_Problem to solve_. The answer must consist of the records, repeated exactly.
◇ ◇ ◇ ◇ ◇
/-- Count a missed return (R129, R135, R171). -/
def Module.missReturn (n a : Nat) (m : Module) : Module :=
  let m := (m.bump (0x060124 + 0x40 * n)).updChain n fun c =>
    let c := c.updDev a fun d => { d with missRun := d.missRun + 1, goodRun := 0 }
    { c with present := if c.present.testBit a then c.present - 2 ^ a else c.present }
  if (m.chain n).usable then m.chainEvent n 3 else m

/-- RETURN_WINDOW_CLOSE (R135): expected frames that are not in are missing, once a pick. -/
def Module.windowClose (n : Nat) (m : Module) : Module :=
  let miss := (m.expectedAddrs n).filter fun a => !m.arrived n a
  if !(m.chain n).active || (m.chain n).shut then m
  else (miss.foldl (fun m a => m.missReturn n a) m).updChain n fun c => { c with shut := true }
def execReturnWindowClose (chain : Nat) (s : State) : Host.Outcome State Fault Refusal := s.go (·.windowClose chain)

/-! ### Breaks, losses and healing (R140 to R144) -/

/-- BREAK_DECLARED (R141, R144): it takes effect at the next pick boundary; a break during healing abandons the healing. -/
def Module.breakDeclared (n : Nat) (m : Module) : Module :=
  m.updChain n fun c =>
    if c.state = .loop then { c with breakDue := true }
    else if c.state = .broken then { c with healing := false, restore := false, leadNext := none } else c
def execBreakDeclared (chain : Nat) (s : State) : Host.Outcome State Fault Refusal := s.go (·.breakDeclared chain)

/-- DEVICE_ANSWER_LOST (R129, R171): no valid frame at 3 consecutive expected returns. -/
def Module.answerLost (n a : Nat) (m : Module) : Module :=
  let d := (m.chain n).dev a
  if d.missRun < 3 || !(m.chain n).active then m
  else
    let m := (m.updChain n fun c => c.updDev a fun d => { d with answering := false }).chainEvent n 2
    if (m.chain n).usable then m.setChain n .partial_ else m
def execDeviceAnswerLost (chain addr : Nat) (s : State) : Host.Outcome State Fault Refusal := s.go (·.answerLost chain addr)

/-- DEVICE_ANSWER_RESTORED (R129): every configured device valid at 3 consecutive expected returns; `closed`, the round-trip
copies return, so that the loop is closed. -/
def Module.answerRestored (n : Nat) (closed : Bool) (m : Module) : Module :=
  let c := m.chain n
  if c.state = .partial_ && (List.range (m.monitors n + 1)).all fun a => 3 ≤ (c.dev a).goodRun then
    if closed then
      let k := m.monitors n
      let sp := ceilDiv (k + 1) 2
      (m.updChain n fun c => { c with closed := some true, split := sp, breakAfter := 0x3F,
                                      maxHops := max sp (k + 1 - sp) }).setChain n .loop
    else ((m.updChain n fun c => { c with closed := some false }).setChain n .broken).breakEnds n
  else m
def execDeviceAnswerRestored (chain : Nat) (closed : Bool) (s : State) : Host.Outcome State Fault Refusal :=
  s.go (·.answerRestored chain closed)

/-- HEALING_START (R144): echoes are sent for the latencies not yet known. -/
def Module.healStart (n : Nat) (m : Module) : Module :=
  let c := m.chain n
  if c.state ≠ .broken || !c.lockA || !c.lockB || c.healing then m
  else
    let need := (List.range (m.monitors n + 1)).flatMap fun a =>
      (if (c.dev a).latA.isNone then List.replicate 8 (0, reqBody 0x13 a) else [])
      ++ (if (c.dev a).latB.isNone then List.replicate 8 (1, reqBody 0x13 a) else [])
    (m.updChain n fun c => { c with healing := true }).sendAll n need
def execHealingStart (chain : Nat) (s : State) : Host.Outcome State Fault Refusal := s.go (·.healStart chain)

/-- Delays that healing writes (R144): where the lead rises every one, else those not yet written. -/
def Chain.healDelays (c : Chain) (lead a : Nat) : List (Nat × Nat) :=
  let d := c.dev a
  (c.delays lead a).filter fun p => lead ≠ c.lead || (if p.1 = 1 then !d.delayA else !d.delayB)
◇ ◇ ◇ ◇ ◇
_Exercise solution_.
/-- Count a missed return (R129, R135, R171). -/
def Module.missReturn (n a : Nat) (m : Module) : Module :=
  let m := (m.bump (0x060124 + 0x40 * n)).updChain n fun c =>
    let c := c.updDev a fun d => { d with missRun := d.missRun + 1, goodRun := 0 }
    { c with present := if c.present.testBit a then c.present - 2 ^ a else c.present }
  if (m.chain n).usable then m.chainEvent n 3 else m

/-- RETURN_WINDOW_CLOSE (R135): expected frames that are not in are missing, once a pick. -/
def Module.windowClose (n : Nat) (m : Module) : Module :=
  let miss := (m.expectedAddrs n).filter fun a => !m.arrived n a
  if !(m.chain n).active || (m.chain n).shut then m
  else (miss.foldl (fun m a => m.missReturn n a) m).updChain n fun c => { c with shut := true }
def execReturnWindowClose (chain : Nat) (s : State) : Host.Outcome State Fault Refusal := s.go (·.windowClose chain)

/-! ### Breaks, losses and healing (R140 to R144) -/

/-- BREAK_DECLARED (R141, R144): it takes effect at the next pick boundary; a break during healing abandons the healing. -/
def Module.breakDeclared (n : Nat) (m : Module) : Module :=
  m.updChain n fun c =>
    if c.state = .loop then { c with breakDue := true }
    else if c.state = .broken then { c with healing := false, restore := false, leadNext := none } else c
def execBreakDeclared (chain : Nat) (s : State) : Host.Outcome State Fault Refusal := s.go (·.breakDeclared chain)

/-- DEVICE_ANSWER_LOST (R129, R171): no valid frame at 3 consecutive expected returns. -/
def Module.answerLost (n a : Nat) (m : Module) : Module :=
  let d := (m.chain n).dev a
  if d.missRun < 3 || !(m.chain n).active then m
  else
    let m := (m.updChain n fun c => c.updDev a fun d => { d with answering := false }).chainEvent n 2
    if (m.chain n).usable then m.setChain n .partial_ else m
def execDeviceAnswerLost (chain addr : Nat) (s : State) : Host.Outcome State Fault Refusal := s.go (·.answerLost chain addr)

/-- DEVICE_ANSWER_RESTORED (R129): every configured device valid at 3 consecutive expected returns; `closed`, the round-trip
copies return, so that the loop is closed. -/
def Module.answerRestored (n : Nat) (closed : Bool) (m : Module) : Module :=
  let c := m.chain n
  if c.state = .partial_ && (List.range (m.monitors n + 1)).all fun a => 3 ≤ (c.dev a).goodRun then
    if closed then
      let k := m.monitors n
      let sp := ceilDiv (k + 1) 2
      (m.updChain n fun c => { c with closed := some true, split := sp, breakAfter := 0x3F,
                                      maxHops := max sp (k + 1 - sp) }).setChain n .loop
    else ((m.updChain n fun c => { c with closed := some false }).setChain n .broken).breakEnds n
  else m
def execDeviceAnswerRestored (chain : Nat) (closed : Bool) (s : State) : Host.Outcome State Fault Refusal :=
  s.go (·.answerRestored chain closed)

/-- HEALING_START (R144): echoes are sent for the latencies not yet known. -/
def Module.healStart (n : Nat) (m : Module) : Module :=
  let c := m.chain n
  if c.state ≠ .broken || !c.lockA || !c.lockB || c.healing then m
  else
    let need := (List.range (m.monitors n + 1)).flatMap fun a =>
      (if (c.dev a).latA.isNone then List.replicate 8 (0, reqBody 0x13 a) else [])
      ++ (if (c.dev a).latB.isNone then List.replicate 8 (1, reqBody 0x13 a) else [])
    (m.updChain n fun c => { c with healing := true }).sendAll n need
def execHealingStart (chain : Nat) (s : State) : Host.Outcome State Fault Refusal := s.go (·.healStart chain)

/-- Delays that healing writes (R144): where the lead rises every one, else those not yet written. -/
def Chain.healDelays (c : Chain) (lead a : Nat) : List (Nat × Nat) :=
  let d := c.dev a
  (c.delays lead a).filter fun p => lead ≠ c.lead || (if p.1 = 1 then !d.delayA else !d.delayB)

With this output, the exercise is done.